From the entries below, return exactly the lines beginning at the one that contains "let k := s.kln" and ending at the one that contains "e.val && (s.emu e.val).z))", both of them included, and only those lines.

- Study material -
****
-- ==== Sys2Proof/Machine/Pins.lean ====
section
/-! DEFINITION. The states of the balls (R584), as the state of the part gives them: no ball has a level of its own in State.
Where another chapter's rule names the level, it is read from that unit's state. -/

namespace Sys2Proof.Machine
open Sys2Proof

/-- The signal balls of R584, by group. -/
inductive Ball where
  | pwm (k : Fin 64) | gfb (k : Fin 64) | gflt (k : Fin 16) | gen (g : Fin 4) | stoHs | stoLs | brkHs | brkLs | faultN
  | stoHsFb | stoLsFb | brkFb | safeReset | actEn | ah (b : Fin 12) | al (b : Fin 12) | resExc (r : Fin 2) | ssiClk (n : Fin 2)
  | emuA (e : Fin 2) | emuB (e : Fin 2) | emuZ (e : Fin 2) | trc | canTxd (n : Fin 4) | ospiCsN | ospiClk | ospiIo | tms | tdi | tck
  | trstN | tdo | supEn | embWake (n : Fin 4) | cpIn | ppIn | embBemf (n : Fin 2)
  deriving DecidableEq, Repr

/-- What a ball shows: driven, driven low without supply, high impedance, a disabled output or an input with its pull, an input,
or a signal that the rule of its interface forms. -/
inductive BallState where
  | low | high | lowPassive | highZ | pullUp | pullDown | input | unpowered | signal
  deriving DecidableEq, Repr

/-- The columns of R584. -/
inductive PinColumn where
  | noPower | dieOff | before | running
  deriving DecidableEq, Repr

/-- The column that holds (R584). -/
def pinColumn (s : State) : PinColumn :=
  match s.sys.phase with
  | .noPower => .noPower
  | .supplies | .hold | .dormant | .dieReset => .dieOff
  | .pllStart | .loading => .before
  | .run => .running
  | .dormantEntry => if s.pdOn 8 then .running else .dieOff

/-- A driven level. -/
def ballLevel (v : Bool) : BallState := if v then .high else .low

/-- A PWM ball that runs: its switch's command with its polarity (R245), the off level of a leg that drives a bridge (R229), or EXTEST's
level (R504). -/
def pwmBall (k : Nat) (s : State) : BallState :=
  match s.olt.extest.find? (fun e => e.1 == k) with
  | some e => ballLevel e.2
  | none =>
    let inverted := if isTop k then s.getB F.PWM_LEG_CFG.POL_T (k / 2) else s.getB F.PWM_LEG_CFG.POL_B (k / 2)
    ballLevel (((s.sw k).cmd && !s.getB F.PWM_LEG_CFG.ROUTE (k / 2)) != inverted)

/-- A quadrature phase of an emulation output, low until EN is set (R293). -/
def emuBall (e : Nat) (s : State) (up : Nat → Bool) : BallState :=
  ballLevel (s.getB F.FLY_EMU_CFG.EN e && up (s.emu e).pos)

/-- R584, row by row: the state of a ball in the four columns. -/
def ballState (b : Ball) (s : State) : BallState :=
  let pick (n o r x : BallState) : BallState := match pinColumn s with
    | .noPower => n
    | .dieOff => o
    | .before => r
    | .running => x
  let io (v : BallState) : BallState := if vddIoOk s then v else .highZ
  let k := s.kln
  match b with
  | .pwm j => pick .highZ (io .pullDown) .pullDown (pwmBall j.val s)
  | .gfb _ | .gflt _ | .stoHsFb | .stoLsFb | .brkFb | .safeReset => .input
  | .gen g => pick .lowPassive .low (ballLevel (k.gen.testBit g.val)) (ballLevel (k.gen.testBit g.val))
  | .stoHs => pick .lowPassive .low (ballLevel (k.stoHs && !k.pulse.testBit 0)) (ballLevel (k.stoHs && !k.pulse.testBit 0))
  | .brkHs => pick .lowPassive .low (ballLevel (k.brkHs && !k.pulse.testBit 2)) (ballLevel (k.brkHs && !k.pulse.testBit 2))
  | .stoLs => pick .lowPassive .lowPassive .low (ballLevel (k.stoLs && !k.pulse.testBit 1))
  | .brkLs => pick .lowPassive .lowPassive .low (ballLevel k.brkLs)
  | .faultN => if pinColumn s = .noPower then .lowPassive else if k.faultN then .highZ else .low
  | .actEn => .pullDown
  | .ah j => pick .lowPassive .lowPassive .low (ballLevel (s.getB F.ACT_BR_STAT.GATE_H j.val))
  | .al j => pick .lowPassive .lowPassive .low (ballLevel (s.getB F.ACT_BR_STAT.GATE_L j.val))
  | .resExc j => pick .highZ .highZ .highZ (if s.getB F.FLY_RES_CFG.EXC_EN j.val then .signal else .highZ)
  | .ssiClk j => pick .highZ .highZ .pullUp (if (s.sens (8 + j.val)).busy then .signal else .high)
  | .emuA e => pick .highZ .highZ .low (emuBall e.val s (fun p => p % 4 == 1 || p % 4 == 2))
  | .emuB e => pick .highZ .highZ .low (emuBall e.val s (fun p => p % 4 == 2 || p % 4 == 3))
  | .emuZ e => pick .highZ .highZ .low (ballLevel (s.getB F.FLY_EMU_CFG.EN e.val && (s.emu e.val).z))
  | .trc => pick .highZ .highZ .low (if traceOn s then .signal else .low)
  | .canTxd n => pick .highZ .highZ .pullUp (if (s.can n.val).arb then .signal else .high)
  | .ospiCsN => pick .highZ .highZ (if s.sys.phase = .loading then .high else .highZ) (if s.getB F.SKN_STAT.BUSY then .signal else .high)
  | .ospiClk => pick .highZ .highZ .low (if s.getB F.SKN_STAT.BUSY then .signal else .low)
  | .ospiIo => pick .highZ .highZ .pullDown .signal
  | .tms | .tdi => pick .highZ (io .pullUp) .pullUp .pullUp
  | .tck | .trstN => pick .highZ (io .pullDown) .pullDown .pullDown
  | .tdo => .highZ
  | .supEn => if pinColumn s = .noPower then .lowPassive else ballLevel s.sys.supEn
  | .embWake _ | .cpIn | .ppIn | .embBemf _ => if pinColumn s = .noPower then .unpowered else .input

end Sys2Proof.Machine
end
****
- Answer to this exercise -
  let k := s.kln
  match b with
  | .pwm j => pick .highZ (io .pullDown) .pullDown (pwmBall j.val s)
  | .gfb _ | .gflt _ | .stoHsFb | .stoLsFb | .brkFb | .safeReset => .input
  | .gen g => pick .lowPassive .low (ballLevel (k.gen.testBit g.val)) (ballLevel (k.gen.testBit g.val))
  | .stoHs => pick .lowPassive .low (ballLevel (k.stoHs && !k.pulse.testBit 0)) (ballLevel (k.stoHs && !k.pulse.testBit 0))
  | .brkHs => pick .lowPassive .low (ballLevel (k.brkHs && !k.pulse.testBit 2)) (ballLevel (k.brkHs && !k.pulse.testBit 2))
  | .stoLs => pick .lowPassive .lowPassive .low (ballLevel (k.stoLs && !k.pulse.testBit 1))
  | .brkLs => pick .lowPassive .lowPassive .low (ballLevel k.brkLs)
  | .faultN => if pinColumn s = .noPower then .lowPassive else if k.faultN then .highZ else .low
  | .actEn => .pullDown
  | .ah j => pick .lowPassive .lowPassive .low (ballLevel (s.getB F.ACT_BR_STAT.GATE_H j.val))
  | .al j => pick .lowPassive .lowPassive .low (ballLevel (s.getB F.ACT_BR_STAT.GATE_L j.val))
  | .resExc j => pick .highZ .highZ .highZ (if s.getB F.FLY_RES_CFG.EXC_EN j.val then .signal else .highZ)
  | .ssiClk j => pick .highZ .highZ .pullUp (if (s.sens (8 + j.val)).busy then .signal else .high)
  | .emuA e => pick .highZ .highZ .low (emuBall e.val s (fun p => p % 4 == 1 || p % 4 == 2))
  | .emuB e => pick .highZ .highZ .low (emuBall e.val s (fun p => p % 4 == 2 || p % 4 == 3))
  | .emuZ e => pick .highZ .highZ .low (ballLevel (s.getB F.FLY_EMU_CFG.EN e.val && (s.emu e.val).z))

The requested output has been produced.